+++ Supplied entries +++

theorem vfEnable_new (hc : cfgReaches d (pfFn p) m = true) (he : NMap.get false m.hif.vfEn (d * 2 + p) = false) :
    vfEnable d p n m = { m with hif := { m.hif with
      vfEn := NMap.set false m.hif.vfEn (d * 2 + p) true
      numVf := NMap.set 0 m.hif.numVf (d * 2 + p) (min n (if bifurcated d m then 512 else 1024)) } } :=
  if_neg (by simp [hc, he])

theorem vfEnable_again (he : NMap.get false m.hif.vfEn (d * 2 + p) = true) : vfEnable d p n m = m := if_pos (by simp [he])

theorem vfDisable_reached (hc : cfgReaches d (pfFn p) m = true) :
    vfDisable d p m = clearVfEn d p (each (vfsOf d p m) (fun g m => flrBegin d g m) m) := if_pos hc

/-! ## The size of BAR4 (R49) -/

theorem bar4Resize_size (hlo : 30 ≤ n) (hhi : n ≤ 40) (hc : cfgReaches d (pfFn p) m = true) : bar4Resize d p n m
    = windowsOff d p (updHif (fun h => { h with bar4 := NMap.set 30 h.bar4 (d * 2 + p) n }) m) := if_pos ⟨hlo, hhi, hc⟩

theorem bar4Resize_refused (h : n < 30 ∨ 40 < n ∨ cfgReaches d (pfFn p) m = false) : bar4Resize d p n m = m := by
  refine if_neg fun ⟨hlo, hhi, hc⟩ => ?_
  rcases h with h | h | h
  · omega
  · omega
  · exact ne_true_of_eq_false h hc

end

/-- Settles O12: each trigger's move on a served die; D3HOT_EXIT by the reset that it is. -/
theorem functionStatesChangeByTheirTriggers : Obligations.FunctionStatesChangeByTheirTriggers := by
  refine ⟨?run, ?clear, ?setHalted, ?set, ?drain, ?d3Idle, ?d3Drains, ?exitVf, ?exitPf, ?exitNot, ?unreached⟩
  case run =>
    intro d f s hd hf hu hst hex h3 hb hen
    exact act_served (dieOk_fnOk hd hf) hu (functionRun_ready hst hex h3 hb hen)
  case clear => exact fun d f s hd hf hu hc hb => act_served (dieOk_fnOk hd hf) hu (bmeClear_set hc hb)
  case setHalted => exact fun d f s hd hf hu hc hst => act_served (dieOk_fnOk hd hf) hu (bmeSet_halted hc hst)
  case set => exact fun d f s hd hf hu hc hst => act_served (dieOk_fnOk hd hf) hu (bmeSet_not_halted hc hst)
  case drain => exact fun d f s hd hf hu hst hdr => act_served (dieOk_fnOk hd hf) hu (drainComplete_drained hst hdr)
  case d3Idle => exact fun d f s hd hf hu hex h3 hst => act_served (dieOk_fnOk hd hf) hu (d3Enter_idle hex h3 hst)
  case d3Drains => exact fun d f s hd hf hu hex h3 hst => act_served (dieOk_fnOk hd hf) hu (d3Enter_draining hex h3 hst)
  case exitVf =>
    intro d f s hd hf hu h3 hex hpf
    exact act_served (dieOk_fnOk hd hf) hu ((d3Exit_inD3 h3).trans (flrInitiate_vf hex hpf))
  case exitPf =>
    intro d f s hd hf hu h3 hpf
    exact act_served (dieOk_fnOk hd hf) hu ((d3Exit_inD3 h3).trans (flrInitiate_pf hpf))
  case exitNot =>
    rintro d f s hd hf (hu | h3)
    · exact act_unserved (dieOk_fnOk hd hf) hu
    · exact act_idle (dieOk_fnOk hd hf) (d3Exit_inD0 h3)
  case unreached =>
    intro d f s hd hf hc
    exact ⟨act_idle (dieOk_fnOk hd hf) (bmeSet_unreached hc), act_idle (dieOk_fnOk hd hf) (bmeClear_unreached hc)⟩

/-- Settles O13: each command's effect on a served die, by whether the function is a PF and whether the host reaches it. -/
theorem functionLevelResets : Obligations.FunctionLevelResets := by
  refine ⟨?vf, ?pf, ?silence, ?complete, ?enable, ?again, ?disable, ?resize, ?refused⟩
  case vf => exact fun d f s hd hf hu hex hpf => act_served (dieOk_fnOk hd hf) hu (flrInitiate_vf hex hpf)
  case pf => exact fun d f s hd hf hu hpf => act_served (dieOk_fnOk hd hf) hu (flrInitiate_pf hpf)
  case silence => exact fun d f s hd hf hu => act_served (dieOk_fnOk hd hf) hu rfl
  case complete => exact fun d f s hd hf hu => act_served (dieOk_fnOk hd hf) hu rfl
  case enable =>
    intro d p n s hd hp hn hu hc he
    exact act_served (Bool.and_eq_true_iff.mpr ⟨dieOk_pfOk hd hp, decide_eq_true hn⟩) hu (vfEnable_new hc he)
  case again =>
    intro d p n s hd hp hn hu _ he
    exact act_served (Bool.and_eq_true_iff.mpr ⟨dieOk_pfOk hd hp, decide_eq_true hn⟩) hu (vfEnable_again he)
  case disable => exact fun d p s hd hp hu hc => act_served (dieOk_pfOk hd hp) hu (vfDisable_reached hc)
  case resize => exact fun d p n s hd hp hu hlo hhi hc => act_served (dieOk_pfOk hd hp) hu (bar4Resize_size hlo hhi hc)
  case refused => exact fun d p n s hd hp h => act_idle (dieOk_pfOk hd hp) (bar4Resize_refused h)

+++

Task goal: The full set of data above must come back exactly as written.

Your response:
theorem vfEnable_new (hc : cfgReaches d (pfFn p) m = true) (he : NMap.get false m.hif.vfEn (d * 2 + p) = false) :
    vfEnable d p n m = { m with hif := { m.hif with
      vfEn := NMap.set false m.hif.vfEn (d * 2 + p) true
      numVf := NMap.set 0 m.hif.numVf (d * 2 + p) (min n (if bifurcated d m then 512 else 1024)) } } :=
  if_neg (by simp [hc, he])

theorem vfEnable_again (he : NMap.get false m.hif.vfEn (d * 2 + p) = true) : vfEnable d p n m = m := if_pos (by simp [he])

theorem vfDisable_reached (hc : cfgReaches d (pfFn p) m = true) :
    vfDisable d p m = clearVfEn d p (each (vfsOf d p m) (fun g m => flrBegin d g m) m) := if_pos hc

/-! ## The size of BAR4 (R49) -/

theorem bar4Resize_size (hlo : 30 ≤ n) (hhi : n ≤ 40) (hc : cfgReaches d (pfFn p) m = true) : bar4Resize d p n m
    = windowsOff d p (updHif (fun h => { h with bar4 := NMap.set 30 h.bar4 (d * 2 + p) n }) m) := if_pos ⟨hlo, hhi, hc⟩

theorem bar4Resize_refused (h : n < 30 ∨ 40 < n ∨ cfgReaches d (pfFn p) m = false) : bar4Resize d p n m = m := by
  refine if_neg fun ⟨hlo, hhi, hc⟩ => ?_
  rcases h with h | h | h
  · omega
  · omega
  · exact ne_true_of_eq_false h hc

end

/-- Settles O12: each trigger's move on a served die; D3HOT_EXIT by the reset that it is. -/
theorem functionStatesChangeByTheirTriggers : Obligations.FunctionStatesChangeByTheirTriggers := by
  refine ⟨?run, ?clear, ?setHalted, ?set, ?drain, ?d3Idle, ?d3Drains, ?exitVf, ?exitPf, ?exitNot, ?unreached⟩
  case run =>
    intro d f s hd hf hu hst hex h3 hb hen
    exact act_served (dieOk_fnOk hd hf) hu (functionRun_ready hst hex h3 hb hen)
  case clear => exact fun d f s hd hf hu hc hb => act_served (dieOk_fnOk hd hf) hu (bmeClear_set hc hb)
  case setHalted => exact fun d f s hd hf hu hc hst => act_served (dieOk_fnOk hd hf) hu (bmeSet_halted hc hst)
  case set => exact fun d f s hd hf hu hc hst => act_served (dieOk_fnOk hd hf) hu (bmeSet_not_halted hc hst)
  case drain => exact fun d f s hd hf hu hst hdr => act_served (dieOk_fnOk hd hf) hu (drainComplete_drained hst hdr)
  case d3Idle => exact fun d f s hd hf hu hex h3 hst => act_served (dieOk_fnOk hd hf) hu (d3Enter_idle hex h3 hst)
  case d3Drains => exact fun d f s hd hf hu hex h3 hst => act_served (dieOk_fnOk hd hf) hu (d3Enter_draining hex h3 hst)
  case exitVf =>
    intro d f s hd hf hu h3 hex hpf
    exact act_served (dieOk_fnOk hd hf) hu ((d3Exit_inD3 h3).trans (flrInitiate_vf hex hpf))
  case exitPf =>
    intro d f s hd hf hu h3 hpf
    exact act_served (dieOk_fnOk hd hf) hu ((d3Exit_inD3 h3).trans (flrInitiate_pf hpf))
  case exitNot =>
    rintro d f s hd hf (hu | h3)
    · exact act_unserved (dieOk_fnOk hd hf) hu
    · exact act_idle (dieOk_fnOk hd hf) (d3Exit_inD0 h3)
  case unreached =>
    intro d f s hd hf hc
    exact ⟨act_idle (dieOk_fnOk hd hf) (bmeSet_unreached hc), act_idle (dieOk_fnOk hd hf) (bmeClear_unreached hc)⟩

/-- Settles O13: each command's effect on a served die, by whether the function is a PF and whether the host reaches it. -/
theorem functionLevelResets : Obligations.FunctionLevelResets := by
  refine ⟨?vf, ?pf, ?silence, ?complete, ?enable, ?again, ?disable, ?resize, ?refused⟩
  case vf => exact fun d f s hd hf hu hex hpf => act_served (dieOk_fnOk hd hf) hu (flrInitiate_vf hex hpf)
  case pf => exact fun d f s hd hf hu hpf => act_served (dieOk_fnOk hd hf) hu (flrInitiate_pf hpf)
  case silence => exact fun d f s hd hf hu => act_served (dieOk_fnOk hd hf) hu rfl
  case complete => exact fun d f s hd hf hu => act_served (dieOk_fnOk hd hf) hu rfl
  case enable =>
    intro d p n s hd hp hn hu hc he
    exact act_served (Bool.and_eq_true_iff.mpr ⟨dieOk_pfOk hd hp, decide_eq_true hn⟩) hu (vfEnable_new hc he)
  case again =>
    intro d p n s hd hp hn hu _ he
    exact act_served (Bool.and_eq_true_iff.mpr ⟨dieOk_pfOk hd hp, decide_eq_true hn⟩) hu (vfEnable_again he)
  case disable => exact fun d p s hd hp hu hc => act_served (dieOk_pfOk hd hp) hu (vfDisable_reached hc)
  case resize => exact fun d p n s hd hp hu hlo hhi hc => act_served (dieOk_pfOk hd hp) hu (bar4Resize_size hlo hhi hc)
  case refused => exact fun d p n s hd hp h => act_idle (dieOk_pfOk hd hp) (bar4Resize_refused h)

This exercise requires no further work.